Instructions to follow: After locating the line with "none => pure ()", retype it and every later line exactly, stopping at the end of the records.

Data:
↓

-- ==== Sys2Proof/Machine/Issue.lean ====
section
/-!
DEFINITION. How a word issues (R48, R49, R53, R54, R67 to R71, R78, R80): its hint group, its legality, its effect, its selector, the loop
end check, and the commit. Every meaning of a word is this pipeline around an effect.
-/

namespace Sys2Proof.Machine

/-- The outcomes of a step. -/
abbrev Out := Host.Outcome State Fault Refusal

/-! ### Hint groups (R47, R48) -/

/-- The IMM payloads of a group, in the order written. -/
def immsOf : List Hint → List (BitVec 20)
  | [] => []
  | .imm v :: r => v :: immsOf r
  | _ :: r => immsOf r

/-- The kind of a hint (R47). -/
def Hint.kind : Hint → Nat
  | .tgt .. => 0
  | .imm _ => 1
  | .live _ => 2
  | .jtab .. => 3
  | .mod .. => 4
  | .sched .. => 5
  | .xt _ => 6

/-- How many hints of a kind the group holds. -/
def kindCount (k : Nat) (hs : List Hint) : Nat := (hs.filter fun h => h.kind == k).length

/-- The word admits the MOD hint: it admits each modifier that the hint sets (R48). -/
def modOk (f : Form) (round : BitVec 3) (sat : BitVec 1) (access : BitVec 2) (short : BitVec 1) : Bool :=
  !f.bare && !f.noMod && (round == 0 || f.round) && (sat == 0 || f.sat) && (access == 0 || f.access) && (short == 0 || f.short)

/-- The selector goes where bt says, or reads its table there (R68, R70). -/
def usesBt (n : BitVec 3) : Bool := (1 ≤ n.toNat && n.toNat ≤ 4) || n == 6

/-- The word admits the hint (R48). -/
def hintOk (f : Form) (n : BitVec 3) : Hint → Bool
  | .tgt .. => !f.bare || usesBt n
  | .imm _ => f.imm
  | .live _ => n == 7
  | .jtab .. => n == 6
  | .mod r s a t => modOk f r s a t
  | .sched .. => f.sched
  | .xt _ => f.xt

/-- The group breaks a rule of R48. -/
def groupBad48 (f : Form) (n : BitVec 3) (hs : List Hint) : Bool :=
  hs.any (fun h => !hintOk f n h) || (List.range 7).any (fun k => decide ((if k = 1 then 2 else 1) < kindCount k hs))
    || (n == 6 && kindCount 3 hs == 0) || (f.xt && kindCount 6 hs == 0)

/-- A LIVE map of the A-stream whose bit 16 is set, which names no register of that stream (R72). -/
def liveReserved (st : Strm) : Instr → Bool
  | .live m => st == .a && m.getLsbD 16
  | _ => false

/-- The first subcode of R53 that applies, in the order of R54. -/
def illegal (st : Strm) (user : Bool) (hs : List Hint) (i : Instr) : Option Nat :=
  if unclaimed i then some 0
  else if !streamOk st i then some 2
  else if reservedBad i || liveReserved st i || (!isHint i && groupBad48 (form i) (selector i) hs) then some 1
  else if user && privileged i then some 3
  else if operandBad i then some 4
  else none

/-- What the group tells its consumer (R48, R73). -/
def mkCtx (core : Nat) (st : Strm) (s : State) (q : Seq) (fpctl : Word) : Ctx where
  core := core
  st := st
  pc := q.pc
  cycle := s.cycle
  ns := s.ns
  imms := immsOf q.hints
  rm := q.hints.findSome? fun | .mod r _ _ _ => if r = 0 then none else some (r.toNat - 1) | _ => none
  sat := q.hints.any fun | .mod _ s _ _ => s == 1 | _ => false
  short := q.hints.any fun | .mod _ _ _ t => t == 1 | _ => false
  prio := (q.hints.findSome? fun | .sched p _ => some p | _ => none).getD 0
  grp := (q.hints.findSome? fun | .sched _ g => some g | _ => none).getD 0
  jtab := q.hints.findSome? fun | .jtab r l => some (r, l) | _ => none
  xt := q.hints.findSome? fun | .xt o => some o | _ => none
  live := q.hints.findSome? fun | .live m => some m | _ => none
  fpctl := fpctl
  body := false

/-- A TGT of the group sets bt and the branch condition before the effect (R48, R67). -/
def Seq.takeTgt (q : Seq) : Seq :=
  match q.hints.findSome? fun | .tgt p s o => some (p, s, o) | _ => none with
  | some (p, s, o) => { q with bt := q.pc + 4 * o.signExtend 64, brPred := p, brSense := s }
  | none => q

/-- The address reported for a fault of the group or its consumer: the group's first word (R49). -/
def Seq.groupStart (q : Seq) : Word := if q.hints.isEmpty then q.pc else q.group

/-! ### Next addresses (R68, R70, R78, R80) -/

/-- A loop level of a stream. -/
def Seq.level (q : Seq) (i : Nat) : LoopLevel := q.loops.get i

/-- Change a loop level. -/
def Seq.setLevel (q : Seq) (i : Nat) (l : LoopLevel) : Seq := { q with loops := q.loops.set i l }

/-- The end check (R78): the next address, whether it is a loop return, and the stream; k bounds the levels looked at. -/
def endCheck (q : Seq) (addr next : Word) : Nat → Word × Bool × Seq
  | 0 => (next, false, q)
  | k + 1 =>
    if q.loopDepth = 0 then (next, false, q)
    else
      let lvl := q.loopDepth - 1
      let l := q.level lvl
      if l.frame ≠ q.depth ∨ addr ≠ l.le then (next, false, q)
      else if l.lc = 0 then endCheck { q with loopDepth := lvl } addr next k
      else (l.ls, true, q.setLevel lvl { l with lc := l.lc - 1 })

/-- A taken transfer to next ends the levels it leaves (R80). -/
def leaveLoops (q : Seq) (next : Word) : Nat → Seq
  | 0 => q
  | k + 1 =>
    if q.loopDepth = 0 then q
    else
      let l := q.level (q.loopDepth - 1)
      if l.frame ≠ q.depth ∨ (l.ls.toNat ≤ next.toNat ∧ next.toNat ≤ l.le.toNat) then q
      else leaveLoops { q with loopDepth := q.loopDepth - 1 } next k

/-- A RET from call depth d ends every level that was activated at d or deeper (R80). -/
def endFrames (q : Seq) (d : BitVec 16) : Nat → Seq
  | 0 => q
  | k + 1 =>
    if q.loopDepth = 0 then q
    else if (q.level (q.loopDepth - 1)).frame.toNat < d.toNat then q
    else endFrames { q with loopDepth := q.loopDepth - 1 } d k

/-- CALL slides the window (R68, R91). -/
def callM (x : Ctx) : CM Unit := do
  let c ← get
  let q := c.seq x.st
  raiseIf (q.cur + 2 == q.old) cSpill 0 0 0
  set (c.setSeq x.st { q with
    links := Store.set 0 q.links (q.cur + 1).toNat q.lk
    cur := q.cur + 1
    lk := x.pc + 4
    depth := q.depth + 1 })

/-- RET: the next address, and the window slides back (R68, R80, R91). -/
def retM (x : Ctx) : CM Word := do
  let c ← get
  let q := c.seq x.st
  if q.depth = 0 then
    set (c.setSeq x.st (leaveLoops q q.lk 3))
    pure q.lk
  else do
    raiseIf (q.cur == q.old) cFill 0 0 0
    let q' := endFrames q q.depth 3
    set (c.setSeq x.st { q' with lk := Store.get 0 q.links q.cur.toNat, cur := q.cur - 1, depth := q.depth - 1 })
    pure q.lk

/-- What a physical register will hold once the results that are on their way have arrived, the latest word's last. -/
def Core.coming (c : Core) (st : Strm) (h : Nat) : Option Word :=
  match (c.seq st).wb with
  | some l => if l.home = h then some l.value else none
  | none => if st = .a then none else (c.sauFly ++ c.sauq).reverse.findSome? fun o => match o.work with
    | .result ws _ => (ws.find? fun w => w.1 == h).map fun w => w.2.setWidth 64
    | _ => none

/-- The index register of a JX will hold what the word's own effect has set going, and nothing tells yet what: a split-phase command's token or
destination (R67, R70, R244); q0 is the stream before the effect. Only the leader of a gang resolves a JX (R331). -/
def Core.jxWaits (c : Core) (x : Ctx) (q0 : Seq) : Bool :=
  let r := (x.jtab.getD (0, 0)).1
  let h := (c.seq x.st).home r
  !(match c.gang with | some g => g.pos != 0 | none => false) && r != 0 && (c.seq x.st).pend.contains h && !q0.pend.contains h
    && (c.coming x.st h).isNone

/-- The index register of a JX after the word's own effect, which may itself be the word that has made it pending (R67, R70); q0 is the
stream before the effect. -/
def rdOwn (x : Ctx) (q0 : Seq) (r : BitVec 5) : CM Word := do
  let c ← get
  let h := (c.seq x.st).home r
  if r != 0 && (c.seq x.st).pend.contains h && !q0.pend.contains h then
    match c.coming x.st h with
    | some v => pure v
    | none => stall
  else rdX x r

/-- JX (R70): bt is the table; q0 is the stream before the word's own effect. -/
def jxM (x : Ctx) (q0 : Seq) : CM Word := do
  let (r, len) := x.jtab.getD (0, 0)
  let v ← rdOwn x q0 r
  let ea := q0.bt.toNat + 4 * Nat.min len.toNat v.toNat
  raiseIf (ea % 4 != 0) cAlign 0 (BitVec.ofNat 64 ea) 0
  raiseIf (decide (Config.ulmBytes < ea + 4)) cRange 0 (BitVec.ofNat 64 ea) 0
  let c ← get
  match c.ulmError ea 4 with
  | some (cause, _) => raise cause 0 (BitVec.ofNat 64 ea) 0
  | none => pure ()
  let t := leNat (c.ulmBytes ea 4)
  raiseIf (t % 4 != 0) cAlign 0 (BitVec.ofNat 64 ea) 0
  raiseIf (decide (Config.ulmBytes ≤ t)) cRange 0 (BitVec.ofNat 64 ea) 0
  pure (BitVec.ofNat 64 t)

↑

Response area:
  | none => pure ()
  let t := leNat (c.ulmBytes ea 4)
  raiseIf (t % 4 != 0) cAlign 0 (BitVec.ofNat 64 ea) 0
  raiseIf (decide (Config.ulmBytes ≤ t)) cRange 0 (BitVec.ofNat 64 ea) 0
  pure (BitVec.ofNat 64 t)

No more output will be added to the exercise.